Of course, we do not actually want to form an inverse, and to set the stage for later variations on the method, we also write the iteration as \[\begin{aligned} f'(x^k) p^k &= -f(x^k) \\ x^{k+1} &= x^k + p^k. \end{aligned}\]
Superlinear convergence
Suppose \(f(x^*) = 0\). Taylor expansion about \(x^k\) gives \[ 0 = f(x^*) = f(x^k) + f'(x^k) (x^*-x^k) + r(x^k) \] where the remainder term \(r(x^k)\) is \(o(\|x^k-x^*\|) = o(\|e^k\|)\). Hence \[ x^{k+1} = x^* + f'(x^{k})^{-1} r(x^k) \] and subtracting \(x^*\) from both sides gives \[ e^{k+1} = f'(x^k)^{-1} r(x^k) = f'(x^k)^{-1} o(\|e^k\|) \] If \(\|f'(x)^{-1}\|\) is bounded for \(x\) near \(x^*\) and \(x^0\) is close enough, this is sufficient to guarantee superlinear convergence. When we have a stronger condition, such as \(f'\) Lipschitz, we get quadratic convergence, i.e. \(e^{k+1} = O(\|e^k\|^2)\). Of course, this is all local theory – we need a good initial guess!
A toy example
Consider the problem of finding the solutions to the system \[\begin{aligned} x + 2y &= 2 \\ x^2 + 4y^2 &= 4. \end{aligned}\] That is, we are looking for the intersection of a straight line and an ellipse. This is a simple enough problem that we can compute the solution in closed form; there are intersections at \((0, 1)\) and at \((2, 0)\). Suppose we did not know this, and instead wanted to solve the system by Newton’s iteration. To do this, we need to write the problem as finding the zero of some function \[ f(x,y) = \begin{bmatrix} x + 2y - 2 \\ x^2 + 4y^2 - 4 \end{bmatrix} = 0. \] We also need the Jacobian \(J = f'\): \[ \frac{\partial f}{\partial (x, y)} = \begin{bmatrix} \frac{\partial f_1}{\partial x} & \frac{\partial f_1}{\partial y} \\ \frac{\partial f_2}{\partial x} & \frac{\partial f_2}{\partial y} \end{bmatrix}. \]
We show the convergence of the Newton iteration in Figure 2.

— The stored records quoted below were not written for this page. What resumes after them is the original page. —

/-- Injections of the shedding logic that fall due with a result of slot `now`, after the one of slot `prev`: one every 400 ns
from the request that started the timing. DEDUCED, log entry 52. -/
def StMon.timedInject (m : StMon) (prev now : Nat) : StMon :=
  if m.conds.headD false then m
  else (groupTaps 0).foldl (fun m c =>
    match (m.chans.getD c .reset).since with
    | none => m
    | some n0 =>
      let due := (List.range 8).find? (fun j => decide (prev + j + 1 ≤ now) && decide (n0 < prev + j + 1) && (prev + j + 1 - n0) % 8 == 0)
      match due with
      | some j => m.inject .shedding c (prev + j + 8)
      | none => m) m

/-- A slice that waited for its injected conversion begins to calibrate (R477). -/
def StMon.calibrate (m : StMon) : StMon :=
  match m.calib with
  | some (c, false) => if m.injs.any (fun i => i.slot % 4 == c) then m else { m with calib := some (c, true) }
  | _ => m

/-! ### Results (R471, R473, R479, R480) -/

/-- The group's system correction of a self-calibrated result (R478): gain × v + offset. A result that is no whole number of
1/16 LSB is rounded freely, and one outside the field is free. DEDUCED, log entry 52. -/
def State.sysCorrect (s : State) (c v : Nat) : Nat × State :=
  match tapGroup c with
  | none => (v, s)
  | some g =>
    let r := f32.ratio (s.sub kMonSyscal (8 * g + 4) 4)
    let num : Int := r.1 * v * tapFs c + int (s.obj kMonSyscal) (8 * g) 4 * 65536 * r.2
    let den : Int := r.2 * tapFs c
    let q := num / den
    if num % den = 0 ∧ 0 ≤ q ∧ q ≤ 65535 then (q.toNat, s)
    else
      let f := s.fresh
      (if 0 ≤ q ∧ q < 65535 then q.toNat + f.1 % 2 else f.1 % 65536, f.2)

/-- The channel after a result: newest value, masks, run below 0.715 V, tracker, and the accumulator for a sequence result. -/
def MonCh.take (x : MonCh) (mask v slot : Nat) (seq : Bool) : MonCh :=
  let add := seq && !x.sat
  { last := some v, beyond := mask, since := if mask.testBit 0 then x.since.orElse (fun _ => some slot) else none,
    sum := if add then (x.sum + v) % 2 ^ 48 else x.sum, count := if add then x.count + 1 else x.count,
    min := Nat.min x.min v, max := Nat.max x.max v, sat := x.sat || add && x.count + 1 == 2 ^ 32 - 1 }

/-- Conditions that a channel's new result makes hold: two consecutive results, or 2 µs for the first (R480).
DEDUCED, log entry 52. -/
def condHolds (old new : MonCh) (slot : Nat) : Nat :=
  let two := old.beyond &&& new.beyond
  let long := match new.since with
    | some n0 => decide (n0 + 40 ≤ slot)
    | none => false
  setBit two 0 long

/-- A condition has every result of its taps back by the hysteresis. -/
def StMon.condClear (m : StMon) (i : Nat) : Bool :=
  (condTaps i).all (fun c => match (m.chans.getD c .reset).last with
    | some v => condBack i c v
    | none => true)

/-- Flags and objects that a result feeds besides the conditions (R482 to R487). -/
def State.resultFlags (s : State) (c v : Nat) : State :=
  let s := if c < 8 ∧ v < s.n kShedMinCore then s.setN kShedMinCore v else s
  let s := if c < 22 ∧ railMax c * 65536 < v * tapFs c then s.setBit kPwrStatus 4 true else s
  if 24 ≤ c ∧ (s.i kMonTjWarn + 64) * 256 ≤ (v : Int) then s.setBit kMonStatus 3 true else s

function test_toy_newton(x, y)
# Set up the function and the Jacobian
f(x) = [x[1] + 2*x[2]-2;
x[1]^2 + 4*x[2]^2 - 4]
J(x) = [1 2 ;
2*x[1] 8*x[2]]
# Run ten steps of Newton from the initial guess
x = [x; y]
fx = f(x)
resids = zeros(10)
for k = 1:10
x -= J(x)\fx
fx = f(x)
resids[k] = norm(fx)
end
x, resids
endtest_toy_newton to \((0,1)\).
Questions
- Finding an (real) eigenvalue of \(A\) can be posed as a nonlinear equation solving problem: we want to find \(x\) and \(\lambda\) such that \(Ax = \lambda x\) and \(x^T x = 1\). Write a Newton iteration for this problem.